:: What the task requires ::
Produce an exact copy of the first line of the data below and each line after it, please, up to and including the one with "them, far ranges".

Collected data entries
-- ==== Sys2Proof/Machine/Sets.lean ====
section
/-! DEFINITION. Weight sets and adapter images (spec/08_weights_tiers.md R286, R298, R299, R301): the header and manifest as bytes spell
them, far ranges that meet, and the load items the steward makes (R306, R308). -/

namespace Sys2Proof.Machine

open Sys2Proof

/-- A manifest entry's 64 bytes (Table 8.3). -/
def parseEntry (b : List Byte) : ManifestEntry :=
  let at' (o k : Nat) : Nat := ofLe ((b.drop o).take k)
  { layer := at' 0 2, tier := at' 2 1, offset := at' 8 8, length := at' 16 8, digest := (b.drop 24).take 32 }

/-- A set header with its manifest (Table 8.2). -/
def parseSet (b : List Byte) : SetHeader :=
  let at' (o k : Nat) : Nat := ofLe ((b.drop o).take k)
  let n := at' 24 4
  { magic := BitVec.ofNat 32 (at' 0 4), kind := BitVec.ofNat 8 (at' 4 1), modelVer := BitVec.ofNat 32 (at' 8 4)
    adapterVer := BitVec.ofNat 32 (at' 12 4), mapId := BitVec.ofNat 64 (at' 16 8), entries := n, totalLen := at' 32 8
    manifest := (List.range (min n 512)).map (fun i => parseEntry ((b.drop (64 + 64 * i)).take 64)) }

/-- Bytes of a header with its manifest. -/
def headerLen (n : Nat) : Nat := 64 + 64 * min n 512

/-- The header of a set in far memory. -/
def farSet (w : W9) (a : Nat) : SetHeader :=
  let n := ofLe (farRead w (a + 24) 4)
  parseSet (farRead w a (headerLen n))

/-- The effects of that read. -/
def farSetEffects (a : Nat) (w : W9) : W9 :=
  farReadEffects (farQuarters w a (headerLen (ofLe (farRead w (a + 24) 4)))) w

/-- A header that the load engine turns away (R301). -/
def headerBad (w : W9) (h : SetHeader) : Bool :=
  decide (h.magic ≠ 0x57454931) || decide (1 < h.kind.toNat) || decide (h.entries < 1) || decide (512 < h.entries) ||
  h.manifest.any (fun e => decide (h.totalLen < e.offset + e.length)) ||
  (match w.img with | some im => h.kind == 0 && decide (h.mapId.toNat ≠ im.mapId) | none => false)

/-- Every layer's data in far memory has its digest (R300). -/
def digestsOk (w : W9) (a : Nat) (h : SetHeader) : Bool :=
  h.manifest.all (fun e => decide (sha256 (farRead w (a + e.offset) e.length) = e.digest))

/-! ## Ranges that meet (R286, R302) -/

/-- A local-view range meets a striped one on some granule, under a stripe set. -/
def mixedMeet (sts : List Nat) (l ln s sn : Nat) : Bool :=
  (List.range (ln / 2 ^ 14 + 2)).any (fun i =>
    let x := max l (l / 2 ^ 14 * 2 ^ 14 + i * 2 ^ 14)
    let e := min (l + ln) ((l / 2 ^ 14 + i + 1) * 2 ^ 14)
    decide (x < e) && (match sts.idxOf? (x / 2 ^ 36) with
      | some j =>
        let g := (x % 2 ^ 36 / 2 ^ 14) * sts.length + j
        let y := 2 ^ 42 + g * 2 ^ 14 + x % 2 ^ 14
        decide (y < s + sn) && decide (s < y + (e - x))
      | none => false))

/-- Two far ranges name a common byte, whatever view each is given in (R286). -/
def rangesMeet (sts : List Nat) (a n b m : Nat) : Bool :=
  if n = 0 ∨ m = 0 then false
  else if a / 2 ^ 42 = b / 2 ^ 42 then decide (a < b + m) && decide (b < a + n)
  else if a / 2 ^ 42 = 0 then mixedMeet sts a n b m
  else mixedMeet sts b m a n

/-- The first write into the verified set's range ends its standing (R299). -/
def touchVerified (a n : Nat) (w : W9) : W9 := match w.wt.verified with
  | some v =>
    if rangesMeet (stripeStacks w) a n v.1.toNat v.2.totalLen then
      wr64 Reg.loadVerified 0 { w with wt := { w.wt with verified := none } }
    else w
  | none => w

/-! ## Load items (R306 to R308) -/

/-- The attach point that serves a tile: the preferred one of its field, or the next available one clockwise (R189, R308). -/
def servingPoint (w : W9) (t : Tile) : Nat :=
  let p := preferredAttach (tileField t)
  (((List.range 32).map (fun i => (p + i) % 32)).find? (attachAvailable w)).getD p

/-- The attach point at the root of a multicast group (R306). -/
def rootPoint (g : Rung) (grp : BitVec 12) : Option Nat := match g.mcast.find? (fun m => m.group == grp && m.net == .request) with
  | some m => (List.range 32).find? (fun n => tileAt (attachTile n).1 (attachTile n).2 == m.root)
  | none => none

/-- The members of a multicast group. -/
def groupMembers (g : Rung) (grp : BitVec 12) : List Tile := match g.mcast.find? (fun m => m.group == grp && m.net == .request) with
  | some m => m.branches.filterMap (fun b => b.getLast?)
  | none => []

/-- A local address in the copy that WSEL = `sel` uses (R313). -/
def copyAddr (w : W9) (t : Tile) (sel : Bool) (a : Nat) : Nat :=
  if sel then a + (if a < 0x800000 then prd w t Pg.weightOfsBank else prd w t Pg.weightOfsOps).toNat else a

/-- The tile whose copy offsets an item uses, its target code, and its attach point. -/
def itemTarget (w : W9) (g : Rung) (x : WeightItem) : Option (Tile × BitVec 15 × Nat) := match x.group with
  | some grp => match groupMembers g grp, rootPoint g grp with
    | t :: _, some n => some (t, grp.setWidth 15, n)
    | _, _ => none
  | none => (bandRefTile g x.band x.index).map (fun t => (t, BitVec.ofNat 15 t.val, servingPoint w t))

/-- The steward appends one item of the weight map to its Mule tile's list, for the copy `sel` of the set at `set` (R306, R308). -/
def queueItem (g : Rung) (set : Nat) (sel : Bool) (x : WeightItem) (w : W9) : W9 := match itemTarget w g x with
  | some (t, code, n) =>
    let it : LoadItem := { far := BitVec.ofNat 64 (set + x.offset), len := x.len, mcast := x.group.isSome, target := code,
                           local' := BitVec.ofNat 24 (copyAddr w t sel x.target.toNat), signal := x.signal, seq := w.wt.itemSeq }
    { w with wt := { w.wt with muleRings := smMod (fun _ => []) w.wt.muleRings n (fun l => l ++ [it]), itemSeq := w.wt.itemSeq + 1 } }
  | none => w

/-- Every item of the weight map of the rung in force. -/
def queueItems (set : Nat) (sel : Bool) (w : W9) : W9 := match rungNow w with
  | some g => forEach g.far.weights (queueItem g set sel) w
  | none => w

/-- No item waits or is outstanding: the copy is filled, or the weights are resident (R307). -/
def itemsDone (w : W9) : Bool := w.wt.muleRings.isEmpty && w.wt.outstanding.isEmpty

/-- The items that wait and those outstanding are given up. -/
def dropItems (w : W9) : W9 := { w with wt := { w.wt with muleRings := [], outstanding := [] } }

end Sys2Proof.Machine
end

:: Reply to the exercise ::
-- ==== Sys2Proof/Machine/Sets.lean ====
section
/-! DEFINITION. Weight sets and adapter images (spec/08_weights_tiers.md R286, R298, R299, R301): the header and manifest as bytes spell
them, far ranges that meet, and the load items the steward makes (R306, R308). -/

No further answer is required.